** Work order **
Output only the lines of the entries that follow, starting at the one with "theorem appended_cons (m" and running down to the one with "rw [stream, stream, hsch, hq, if_neg", both included and unchanged.

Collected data
▶

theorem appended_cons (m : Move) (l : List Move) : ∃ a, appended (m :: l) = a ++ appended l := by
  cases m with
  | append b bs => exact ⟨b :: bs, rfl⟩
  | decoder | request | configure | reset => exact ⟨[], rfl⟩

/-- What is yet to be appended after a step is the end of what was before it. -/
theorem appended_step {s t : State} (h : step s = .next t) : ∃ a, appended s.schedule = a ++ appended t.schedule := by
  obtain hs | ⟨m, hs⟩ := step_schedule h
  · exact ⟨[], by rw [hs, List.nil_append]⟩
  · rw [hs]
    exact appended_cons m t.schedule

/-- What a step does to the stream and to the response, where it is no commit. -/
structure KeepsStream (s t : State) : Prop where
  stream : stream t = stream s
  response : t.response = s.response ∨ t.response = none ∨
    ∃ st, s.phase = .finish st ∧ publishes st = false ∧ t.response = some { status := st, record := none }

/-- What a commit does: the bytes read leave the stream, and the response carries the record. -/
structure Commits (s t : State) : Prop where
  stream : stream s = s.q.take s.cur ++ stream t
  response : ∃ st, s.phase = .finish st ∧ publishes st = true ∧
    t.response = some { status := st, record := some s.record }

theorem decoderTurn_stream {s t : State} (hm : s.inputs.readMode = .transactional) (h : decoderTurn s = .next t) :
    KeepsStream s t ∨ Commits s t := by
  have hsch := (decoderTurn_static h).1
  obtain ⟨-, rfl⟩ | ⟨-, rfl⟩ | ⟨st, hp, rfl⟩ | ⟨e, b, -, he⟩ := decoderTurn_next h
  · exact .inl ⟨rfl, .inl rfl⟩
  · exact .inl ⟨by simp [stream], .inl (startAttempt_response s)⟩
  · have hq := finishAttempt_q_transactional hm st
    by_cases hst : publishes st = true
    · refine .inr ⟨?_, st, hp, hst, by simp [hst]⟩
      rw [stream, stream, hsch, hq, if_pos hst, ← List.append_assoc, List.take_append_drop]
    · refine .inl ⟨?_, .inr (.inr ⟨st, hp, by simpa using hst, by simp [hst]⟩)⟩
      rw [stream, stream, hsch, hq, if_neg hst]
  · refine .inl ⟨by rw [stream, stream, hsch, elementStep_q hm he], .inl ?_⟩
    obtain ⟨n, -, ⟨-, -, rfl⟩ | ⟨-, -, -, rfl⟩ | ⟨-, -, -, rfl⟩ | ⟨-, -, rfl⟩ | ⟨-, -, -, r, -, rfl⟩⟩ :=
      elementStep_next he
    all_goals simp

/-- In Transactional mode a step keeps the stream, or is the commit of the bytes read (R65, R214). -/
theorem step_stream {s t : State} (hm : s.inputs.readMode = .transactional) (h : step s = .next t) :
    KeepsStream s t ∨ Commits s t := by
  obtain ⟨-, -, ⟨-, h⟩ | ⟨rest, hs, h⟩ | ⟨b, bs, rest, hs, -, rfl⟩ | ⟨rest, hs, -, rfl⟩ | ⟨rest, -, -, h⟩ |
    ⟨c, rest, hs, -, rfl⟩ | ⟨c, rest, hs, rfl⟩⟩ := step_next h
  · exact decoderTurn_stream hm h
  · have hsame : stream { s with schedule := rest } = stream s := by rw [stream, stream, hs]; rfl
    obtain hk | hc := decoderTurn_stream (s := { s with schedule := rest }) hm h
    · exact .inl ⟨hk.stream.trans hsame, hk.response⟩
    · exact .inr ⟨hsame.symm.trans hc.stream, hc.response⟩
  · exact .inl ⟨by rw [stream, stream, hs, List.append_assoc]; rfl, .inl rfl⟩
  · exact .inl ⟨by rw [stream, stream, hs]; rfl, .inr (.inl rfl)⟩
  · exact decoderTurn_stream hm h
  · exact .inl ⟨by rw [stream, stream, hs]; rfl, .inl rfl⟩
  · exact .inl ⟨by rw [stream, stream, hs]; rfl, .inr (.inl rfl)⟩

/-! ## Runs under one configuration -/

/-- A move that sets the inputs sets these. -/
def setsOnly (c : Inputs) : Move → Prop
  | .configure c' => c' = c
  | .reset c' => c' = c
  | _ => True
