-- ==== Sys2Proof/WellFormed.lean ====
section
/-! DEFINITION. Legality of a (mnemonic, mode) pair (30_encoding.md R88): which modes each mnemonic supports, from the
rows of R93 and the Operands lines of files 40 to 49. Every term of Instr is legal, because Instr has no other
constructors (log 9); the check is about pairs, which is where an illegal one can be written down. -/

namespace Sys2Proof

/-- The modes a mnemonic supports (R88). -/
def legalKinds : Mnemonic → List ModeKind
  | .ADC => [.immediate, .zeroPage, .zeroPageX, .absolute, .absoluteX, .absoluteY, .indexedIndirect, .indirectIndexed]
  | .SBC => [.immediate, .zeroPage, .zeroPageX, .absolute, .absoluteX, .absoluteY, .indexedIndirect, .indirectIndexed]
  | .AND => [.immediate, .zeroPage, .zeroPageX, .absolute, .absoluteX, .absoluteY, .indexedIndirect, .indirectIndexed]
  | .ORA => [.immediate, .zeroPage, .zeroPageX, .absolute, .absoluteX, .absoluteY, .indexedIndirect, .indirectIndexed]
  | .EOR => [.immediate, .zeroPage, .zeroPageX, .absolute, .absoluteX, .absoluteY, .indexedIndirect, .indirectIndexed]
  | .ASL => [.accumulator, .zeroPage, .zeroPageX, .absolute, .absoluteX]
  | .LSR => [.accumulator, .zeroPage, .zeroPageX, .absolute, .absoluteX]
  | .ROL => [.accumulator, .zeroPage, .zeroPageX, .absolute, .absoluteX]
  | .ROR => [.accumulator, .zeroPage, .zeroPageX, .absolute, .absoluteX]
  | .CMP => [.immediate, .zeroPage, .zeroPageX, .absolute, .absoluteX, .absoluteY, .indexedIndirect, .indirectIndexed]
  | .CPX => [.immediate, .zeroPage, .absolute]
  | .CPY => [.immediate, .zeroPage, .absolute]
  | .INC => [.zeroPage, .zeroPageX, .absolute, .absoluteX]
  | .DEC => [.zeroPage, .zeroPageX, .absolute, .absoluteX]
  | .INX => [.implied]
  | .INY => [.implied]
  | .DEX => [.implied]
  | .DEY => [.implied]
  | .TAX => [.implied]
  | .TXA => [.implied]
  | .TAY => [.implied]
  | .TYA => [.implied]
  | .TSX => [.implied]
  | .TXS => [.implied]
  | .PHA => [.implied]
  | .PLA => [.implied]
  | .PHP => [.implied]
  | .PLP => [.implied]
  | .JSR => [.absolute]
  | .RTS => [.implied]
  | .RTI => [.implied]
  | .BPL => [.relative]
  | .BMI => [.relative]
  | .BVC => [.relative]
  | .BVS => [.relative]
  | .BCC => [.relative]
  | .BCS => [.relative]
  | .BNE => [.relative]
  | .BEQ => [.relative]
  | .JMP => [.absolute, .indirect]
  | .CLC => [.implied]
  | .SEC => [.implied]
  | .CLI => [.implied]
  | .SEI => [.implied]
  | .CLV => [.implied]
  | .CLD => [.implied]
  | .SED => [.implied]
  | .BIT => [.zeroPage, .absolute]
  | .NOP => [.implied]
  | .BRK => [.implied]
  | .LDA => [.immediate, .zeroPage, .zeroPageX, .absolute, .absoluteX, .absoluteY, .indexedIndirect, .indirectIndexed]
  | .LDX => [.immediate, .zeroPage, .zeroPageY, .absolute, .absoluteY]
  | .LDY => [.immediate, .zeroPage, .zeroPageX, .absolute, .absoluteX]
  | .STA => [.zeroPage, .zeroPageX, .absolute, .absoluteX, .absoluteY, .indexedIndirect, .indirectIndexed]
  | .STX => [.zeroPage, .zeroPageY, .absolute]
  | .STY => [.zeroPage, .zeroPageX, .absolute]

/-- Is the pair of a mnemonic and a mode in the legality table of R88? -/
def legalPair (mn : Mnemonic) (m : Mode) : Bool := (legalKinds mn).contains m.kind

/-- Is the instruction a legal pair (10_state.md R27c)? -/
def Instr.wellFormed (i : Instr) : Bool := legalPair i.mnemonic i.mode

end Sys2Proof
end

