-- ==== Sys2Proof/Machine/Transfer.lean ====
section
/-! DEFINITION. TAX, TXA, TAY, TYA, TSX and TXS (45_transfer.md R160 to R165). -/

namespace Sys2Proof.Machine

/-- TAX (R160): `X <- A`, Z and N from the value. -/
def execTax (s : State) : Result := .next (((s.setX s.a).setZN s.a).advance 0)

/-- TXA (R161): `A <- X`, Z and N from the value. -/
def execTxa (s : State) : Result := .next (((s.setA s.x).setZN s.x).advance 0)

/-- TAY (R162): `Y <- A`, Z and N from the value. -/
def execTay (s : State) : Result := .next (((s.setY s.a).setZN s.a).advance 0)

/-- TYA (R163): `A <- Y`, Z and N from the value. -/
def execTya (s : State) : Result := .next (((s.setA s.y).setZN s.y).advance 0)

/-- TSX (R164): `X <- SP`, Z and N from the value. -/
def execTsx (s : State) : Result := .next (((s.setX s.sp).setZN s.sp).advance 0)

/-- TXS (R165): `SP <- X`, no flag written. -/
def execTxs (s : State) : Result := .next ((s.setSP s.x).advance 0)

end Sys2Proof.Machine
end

◀
▶

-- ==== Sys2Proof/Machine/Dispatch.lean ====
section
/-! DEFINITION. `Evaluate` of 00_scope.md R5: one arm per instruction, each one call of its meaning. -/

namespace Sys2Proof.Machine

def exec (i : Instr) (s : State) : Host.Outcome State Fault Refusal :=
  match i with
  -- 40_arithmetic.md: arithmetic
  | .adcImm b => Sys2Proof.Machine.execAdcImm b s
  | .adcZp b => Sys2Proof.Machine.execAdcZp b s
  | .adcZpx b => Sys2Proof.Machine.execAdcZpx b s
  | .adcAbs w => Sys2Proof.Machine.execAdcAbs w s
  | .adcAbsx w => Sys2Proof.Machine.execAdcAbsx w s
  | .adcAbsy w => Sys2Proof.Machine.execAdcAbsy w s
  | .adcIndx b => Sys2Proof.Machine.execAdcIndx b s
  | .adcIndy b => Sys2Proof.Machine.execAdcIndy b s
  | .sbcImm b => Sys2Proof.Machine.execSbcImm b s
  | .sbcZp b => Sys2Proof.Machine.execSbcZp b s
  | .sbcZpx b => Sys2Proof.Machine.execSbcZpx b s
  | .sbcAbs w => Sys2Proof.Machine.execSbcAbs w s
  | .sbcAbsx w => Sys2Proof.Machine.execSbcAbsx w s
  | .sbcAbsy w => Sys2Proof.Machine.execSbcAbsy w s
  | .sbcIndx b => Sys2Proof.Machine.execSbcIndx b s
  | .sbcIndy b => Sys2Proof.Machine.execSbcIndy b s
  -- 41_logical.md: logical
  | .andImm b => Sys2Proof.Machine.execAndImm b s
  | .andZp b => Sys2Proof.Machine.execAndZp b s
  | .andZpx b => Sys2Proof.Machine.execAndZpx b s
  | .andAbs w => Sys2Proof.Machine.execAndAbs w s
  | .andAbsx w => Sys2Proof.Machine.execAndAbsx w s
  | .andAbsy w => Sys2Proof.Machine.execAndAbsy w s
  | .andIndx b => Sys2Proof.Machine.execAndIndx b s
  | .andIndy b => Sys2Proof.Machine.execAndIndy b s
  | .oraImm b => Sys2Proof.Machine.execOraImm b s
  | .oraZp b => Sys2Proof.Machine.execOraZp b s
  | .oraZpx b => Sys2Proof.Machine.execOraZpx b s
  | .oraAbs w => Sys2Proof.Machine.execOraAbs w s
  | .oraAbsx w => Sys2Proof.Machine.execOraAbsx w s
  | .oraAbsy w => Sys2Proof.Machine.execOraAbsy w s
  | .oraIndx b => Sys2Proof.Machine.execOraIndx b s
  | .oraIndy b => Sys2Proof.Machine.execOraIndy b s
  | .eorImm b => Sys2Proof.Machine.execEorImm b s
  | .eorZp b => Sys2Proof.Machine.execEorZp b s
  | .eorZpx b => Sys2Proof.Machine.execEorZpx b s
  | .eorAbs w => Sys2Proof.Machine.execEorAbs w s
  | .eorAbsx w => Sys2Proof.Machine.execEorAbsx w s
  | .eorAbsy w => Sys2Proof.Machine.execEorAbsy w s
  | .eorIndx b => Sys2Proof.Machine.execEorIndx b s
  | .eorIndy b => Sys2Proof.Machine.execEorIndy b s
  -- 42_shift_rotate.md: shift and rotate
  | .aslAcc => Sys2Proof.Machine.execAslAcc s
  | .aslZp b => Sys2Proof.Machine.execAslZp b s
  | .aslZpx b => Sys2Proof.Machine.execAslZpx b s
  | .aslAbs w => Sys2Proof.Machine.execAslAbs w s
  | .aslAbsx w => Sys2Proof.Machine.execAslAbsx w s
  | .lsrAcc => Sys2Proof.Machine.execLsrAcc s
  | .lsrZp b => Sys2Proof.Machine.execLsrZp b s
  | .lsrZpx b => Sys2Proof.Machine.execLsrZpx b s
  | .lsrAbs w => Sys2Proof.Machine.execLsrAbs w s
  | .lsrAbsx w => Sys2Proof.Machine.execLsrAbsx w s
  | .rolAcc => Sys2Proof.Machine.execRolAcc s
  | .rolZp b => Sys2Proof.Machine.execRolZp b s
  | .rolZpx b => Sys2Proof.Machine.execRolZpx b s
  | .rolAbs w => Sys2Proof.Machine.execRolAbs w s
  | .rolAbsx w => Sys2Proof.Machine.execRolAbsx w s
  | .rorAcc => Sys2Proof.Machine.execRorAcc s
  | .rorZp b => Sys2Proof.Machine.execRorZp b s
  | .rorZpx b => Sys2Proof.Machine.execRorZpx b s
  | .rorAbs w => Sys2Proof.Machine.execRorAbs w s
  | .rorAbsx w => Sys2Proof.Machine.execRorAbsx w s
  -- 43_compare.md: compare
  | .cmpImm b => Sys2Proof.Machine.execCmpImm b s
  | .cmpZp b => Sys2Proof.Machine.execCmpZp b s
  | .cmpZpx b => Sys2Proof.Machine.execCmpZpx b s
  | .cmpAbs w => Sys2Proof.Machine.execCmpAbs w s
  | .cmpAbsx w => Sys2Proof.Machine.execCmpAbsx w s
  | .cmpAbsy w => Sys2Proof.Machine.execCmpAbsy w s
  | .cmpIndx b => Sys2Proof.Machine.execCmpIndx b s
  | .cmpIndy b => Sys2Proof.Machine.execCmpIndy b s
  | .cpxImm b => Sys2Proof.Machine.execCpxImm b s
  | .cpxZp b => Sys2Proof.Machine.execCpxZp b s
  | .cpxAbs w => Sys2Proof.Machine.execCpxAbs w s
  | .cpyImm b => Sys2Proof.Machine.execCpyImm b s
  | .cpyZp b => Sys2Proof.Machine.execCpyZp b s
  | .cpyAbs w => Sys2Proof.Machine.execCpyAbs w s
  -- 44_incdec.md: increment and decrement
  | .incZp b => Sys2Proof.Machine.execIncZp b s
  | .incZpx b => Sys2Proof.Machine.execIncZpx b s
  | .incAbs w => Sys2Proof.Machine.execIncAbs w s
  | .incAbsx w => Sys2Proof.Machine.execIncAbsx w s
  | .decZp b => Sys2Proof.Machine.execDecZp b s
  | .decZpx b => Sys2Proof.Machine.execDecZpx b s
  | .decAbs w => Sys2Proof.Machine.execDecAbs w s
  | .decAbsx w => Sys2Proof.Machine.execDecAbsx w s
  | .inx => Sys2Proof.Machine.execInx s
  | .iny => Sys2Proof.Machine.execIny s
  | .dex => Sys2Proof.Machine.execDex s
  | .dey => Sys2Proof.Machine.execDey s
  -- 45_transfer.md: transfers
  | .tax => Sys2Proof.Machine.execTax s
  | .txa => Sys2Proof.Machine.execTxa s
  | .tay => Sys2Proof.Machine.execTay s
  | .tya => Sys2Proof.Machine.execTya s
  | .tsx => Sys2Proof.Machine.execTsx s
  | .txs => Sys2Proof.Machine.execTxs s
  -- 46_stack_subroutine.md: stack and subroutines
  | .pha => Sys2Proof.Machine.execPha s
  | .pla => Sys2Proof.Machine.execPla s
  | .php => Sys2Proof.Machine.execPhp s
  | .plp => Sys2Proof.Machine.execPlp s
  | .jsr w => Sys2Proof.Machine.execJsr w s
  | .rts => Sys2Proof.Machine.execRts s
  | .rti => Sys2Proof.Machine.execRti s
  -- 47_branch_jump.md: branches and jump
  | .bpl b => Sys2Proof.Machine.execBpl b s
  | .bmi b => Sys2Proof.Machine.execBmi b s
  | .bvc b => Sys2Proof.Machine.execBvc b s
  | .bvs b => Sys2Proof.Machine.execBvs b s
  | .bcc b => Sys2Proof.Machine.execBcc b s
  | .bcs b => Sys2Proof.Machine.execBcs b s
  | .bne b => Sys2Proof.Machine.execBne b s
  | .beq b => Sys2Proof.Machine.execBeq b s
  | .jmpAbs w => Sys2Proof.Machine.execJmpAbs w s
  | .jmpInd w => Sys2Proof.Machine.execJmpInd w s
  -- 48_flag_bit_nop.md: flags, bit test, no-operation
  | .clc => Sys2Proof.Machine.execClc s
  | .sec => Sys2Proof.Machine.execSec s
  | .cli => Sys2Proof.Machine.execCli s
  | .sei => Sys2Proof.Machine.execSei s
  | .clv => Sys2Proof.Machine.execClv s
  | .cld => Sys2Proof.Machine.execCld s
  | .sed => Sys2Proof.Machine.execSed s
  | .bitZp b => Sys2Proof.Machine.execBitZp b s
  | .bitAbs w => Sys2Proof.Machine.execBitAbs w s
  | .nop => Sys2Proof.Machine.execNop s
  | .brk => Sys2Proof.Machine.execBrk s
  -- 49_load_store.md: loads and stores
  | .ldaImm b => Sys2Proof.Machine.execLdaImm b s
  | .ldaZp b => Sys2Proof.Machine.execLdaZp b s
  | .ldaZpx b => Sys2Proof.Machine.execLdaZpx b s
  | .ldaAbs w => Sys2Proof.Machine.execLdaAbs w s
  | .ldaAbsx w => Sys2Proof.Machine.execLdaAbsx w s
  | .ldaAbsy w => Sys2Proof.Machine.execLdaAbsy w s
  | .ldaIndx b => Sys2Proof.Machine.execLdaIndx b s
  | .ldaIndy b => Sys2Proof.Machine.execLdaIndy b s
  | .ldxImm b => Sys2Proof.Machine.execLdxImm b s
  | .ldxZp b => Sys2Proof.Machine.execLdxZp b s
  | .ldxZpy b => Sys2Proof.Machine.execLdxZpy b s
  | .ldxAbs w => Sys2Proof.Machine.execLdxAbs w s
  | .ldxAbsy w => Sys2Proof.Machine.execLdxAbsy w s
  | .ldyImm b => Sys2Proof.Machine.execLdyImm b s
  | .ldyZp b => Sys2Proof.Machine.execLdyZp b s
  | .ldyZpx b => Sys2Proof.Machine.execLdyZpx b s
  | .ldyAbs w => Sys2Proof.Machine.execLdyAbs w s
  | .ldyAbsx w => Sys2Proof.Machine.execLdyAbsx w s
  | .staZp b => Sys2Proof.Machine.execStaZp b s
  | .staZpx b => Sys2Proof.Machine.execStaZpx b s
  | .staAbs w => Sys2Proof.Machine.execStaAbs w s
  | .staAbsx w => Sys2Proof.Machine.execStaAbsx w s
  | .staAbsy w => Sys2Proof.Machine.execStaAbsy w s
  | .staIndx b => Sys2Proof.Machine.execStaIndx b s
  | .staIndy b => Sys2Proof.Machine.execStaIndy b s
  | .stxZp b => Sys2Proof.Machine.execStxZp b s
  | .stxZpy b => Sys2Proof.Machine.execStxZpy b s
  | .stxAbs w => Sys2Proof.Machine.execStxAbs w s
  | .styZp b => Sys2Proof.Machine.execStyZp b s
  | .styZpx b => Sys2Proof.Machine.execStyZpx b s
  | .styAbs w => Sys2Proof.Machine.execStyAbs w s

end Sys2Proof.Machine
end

◀
▶

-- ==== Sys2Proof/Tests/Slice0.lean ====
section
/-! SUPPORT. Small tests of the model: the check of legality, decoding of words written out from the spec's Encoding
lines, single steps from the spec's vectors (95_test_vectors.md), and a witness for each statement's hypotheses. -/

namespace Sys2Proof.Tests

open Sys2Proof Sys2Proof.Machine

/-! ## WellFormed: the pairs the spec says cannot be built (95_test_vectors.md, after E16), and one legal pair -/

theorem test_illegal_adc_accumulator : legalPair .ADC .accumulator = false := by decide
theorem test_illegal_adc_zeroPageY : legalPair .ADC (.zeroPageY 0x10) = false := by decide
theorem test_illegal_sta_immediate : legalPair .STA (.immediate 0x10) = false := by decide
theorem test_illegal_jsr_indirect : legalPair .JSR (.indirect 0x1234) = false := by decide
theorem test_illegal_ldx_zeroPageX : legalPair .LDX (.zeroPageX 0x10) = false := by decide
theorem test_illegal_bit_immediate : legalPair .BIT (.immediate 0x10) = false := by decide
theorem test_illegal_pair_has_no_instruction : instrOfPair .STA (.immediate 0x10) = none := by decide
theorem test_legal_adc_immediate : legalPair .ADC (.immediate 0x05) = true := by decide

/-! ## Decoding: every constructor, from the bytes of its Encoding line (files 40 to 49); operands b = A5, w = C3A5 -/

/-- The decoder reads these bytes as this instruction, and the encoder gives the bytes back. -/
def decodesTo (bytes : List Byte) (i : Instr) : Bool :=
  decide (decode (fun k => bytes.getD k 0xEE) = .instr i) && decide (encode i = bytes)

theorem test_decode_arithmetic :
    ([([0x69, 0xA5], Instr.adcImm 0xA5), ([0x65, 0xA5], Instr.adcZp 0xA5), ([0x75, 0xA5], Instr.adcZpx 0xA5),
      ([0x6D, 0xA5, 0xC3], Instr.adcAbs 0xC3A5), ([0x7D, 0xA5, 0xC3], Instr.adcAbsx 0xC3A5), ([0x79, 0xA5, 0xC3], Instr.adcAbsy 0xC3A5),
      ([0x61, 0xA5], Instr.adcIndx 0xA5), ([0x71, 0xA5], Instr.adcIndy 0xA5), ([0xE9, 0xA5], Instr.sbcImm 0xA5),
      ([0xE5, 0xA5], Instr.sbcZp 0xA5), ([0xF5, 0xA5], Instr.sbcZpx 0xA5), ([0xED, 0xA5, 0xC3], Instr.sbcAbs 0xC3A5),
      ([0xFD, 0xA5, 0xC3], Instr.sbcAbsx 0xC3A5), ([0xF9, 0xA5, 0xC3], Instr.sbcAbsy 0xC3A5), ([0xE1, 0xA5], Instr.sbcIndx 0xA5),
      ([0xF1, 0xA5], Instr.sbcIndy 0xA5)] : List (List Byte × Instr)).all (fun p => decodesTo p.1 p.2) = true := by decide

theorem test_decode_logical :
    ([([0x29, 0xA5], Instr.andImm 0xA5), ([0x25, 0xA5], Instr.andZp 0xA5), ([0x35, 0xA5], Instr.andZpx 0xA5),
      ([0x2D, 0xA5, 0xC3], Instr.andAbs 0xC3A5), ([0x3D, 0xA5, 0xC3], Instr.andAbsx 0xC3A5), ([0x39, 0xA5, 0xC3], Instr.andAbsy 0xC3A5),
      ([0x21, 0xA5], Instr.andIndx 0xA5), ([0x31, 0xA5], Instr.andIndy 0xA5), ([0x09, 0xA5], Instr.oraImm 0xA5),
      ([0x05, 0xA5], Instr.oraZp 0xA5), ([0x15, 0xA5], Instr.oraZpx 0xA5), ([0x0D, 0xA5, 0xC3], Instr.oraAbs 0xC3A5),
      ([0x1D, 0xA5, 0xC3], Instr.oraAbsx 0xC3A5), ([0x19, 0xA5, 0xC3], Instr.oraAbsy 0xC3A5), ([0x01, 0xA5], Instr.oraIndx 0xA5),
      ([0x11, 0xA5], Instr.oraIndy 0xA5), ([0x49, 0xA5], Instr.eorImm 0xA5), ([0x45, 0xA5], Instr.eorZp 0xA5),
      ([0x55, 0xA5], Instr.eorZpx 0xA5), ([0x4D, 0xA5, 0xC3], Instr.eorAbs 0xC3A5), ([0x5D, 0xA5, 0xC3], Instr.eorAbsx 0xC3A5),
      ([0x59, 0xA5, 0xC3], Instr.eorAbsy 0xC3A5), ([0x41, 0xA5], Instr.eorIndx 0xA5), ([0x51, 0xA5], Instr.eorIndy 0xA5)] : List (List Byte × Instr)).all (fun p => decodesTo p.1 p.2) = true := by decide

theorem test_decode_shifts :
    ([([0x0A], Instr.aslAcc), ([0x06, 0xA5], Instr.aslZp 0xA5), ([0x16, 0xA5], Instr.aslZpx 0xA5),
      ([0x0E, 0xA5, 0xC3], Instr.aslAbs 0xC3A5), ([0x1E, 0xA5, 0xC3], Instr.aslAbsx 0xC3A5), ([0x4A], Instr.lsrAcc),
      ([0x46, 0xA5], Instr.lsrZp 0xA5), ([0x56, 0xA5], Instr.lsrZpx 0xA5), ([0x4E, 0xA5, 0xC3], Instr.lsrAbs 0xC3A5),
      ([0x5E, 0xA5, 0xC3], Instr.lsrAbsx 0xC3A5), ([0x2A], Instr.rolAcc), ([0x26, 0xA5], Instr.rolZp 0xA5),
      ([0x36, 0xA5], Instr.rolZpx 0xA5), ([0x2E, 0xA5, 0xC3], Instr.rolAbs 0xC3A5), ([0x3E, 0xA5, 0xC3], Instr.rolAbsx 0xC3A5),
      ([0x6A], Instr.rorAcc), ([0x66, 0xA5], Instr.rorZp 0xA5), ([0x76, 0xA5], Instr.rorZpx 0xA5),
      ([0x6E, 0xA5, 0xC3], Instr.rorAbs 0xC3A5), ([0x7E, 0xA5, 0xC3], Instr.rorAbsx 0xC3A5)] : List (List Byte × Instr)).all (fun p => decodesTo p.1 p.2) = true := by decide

◀

** Output **
theorem appended_cons (m : Move) (l : List Move) : ∃ a, appended (m :: l) = a ++ appended l := by
  cases m with
  | append b bs => exact ⟨b :: bs, rfl⟩
  | decoder | request | configure | reset => exact ⟨[], rfl⟩

/-- What is yet to be appended after a step is the end of what was before it. -/
theorem appended_step {s t : State} (h : step s = .next t) : ∃ a, appended s.schedule = a ++ appended t.schedule := by
  obtain hs | ⟨m, hs⟩ := step_schedule h
  · exact ⟨[], by rw [hs, List.nil_append]⟩
  · rw [hs]
    exact appended_cons m t.schedule

/-- What a step does to the stream and to the response, where it is no commit. -/
structure KeepsStream (s t : State) : Prop where
  stream : stream t = stream s
  response : t.response = s.response ∨ t.response = none ∨
    ∃ st, s.phase = .finish st ∧ publishes st = false ∧ t.response = some { status := st, record := none }

/-- What a commit does: the bytes read leave the stream, and the response carries the record. -/
structure Commits (s t : State) : Prop where
  stream : stream s = s.q.take s.cur ++ stream t
  response : ∃ st, s.phase = .finish st ∧ publishes st = true ∧
    t.response = some { status := st, record := some s.record }

theorem decoderTurn_stream {s t : State} (hm : s.inputs.readMode = .transactional) (h : decoderTurn s = .next t) :
    KeepsStream s t ∨ Commits s t := by
  have hsch := (decoderTurn_static h).1
  obtain ⟨-, rfl⟩ | ⟨-, rfl⟩ | ⟨st, hp, rfl⟩ | ⟨e, b, -, he⟩ := decoderTurn_next h
  · exact .inl ⟨rfl, .inl rfl⟩
  · exact .inl ⟨by simp [stream], .inl (startAttempt_response s)⟩
  · have hq := finishAttempt_q_transactional hm st
    by_cases hst : publishes st = true
    · refine .inr ⟨?_, st, hp, hst, by simp [hst]⟩
      rw [stream, stream, hsch, hq, if_pos hst, ← List.append_assoc, List.take_append_drop]
    · refine .inl ⟨?_, .inr (.inr ⟨st, hp, by simpa using hst, by simp [hst]⟩)⟩
      rw [stream, stream, hsch, hq, if_neg hst]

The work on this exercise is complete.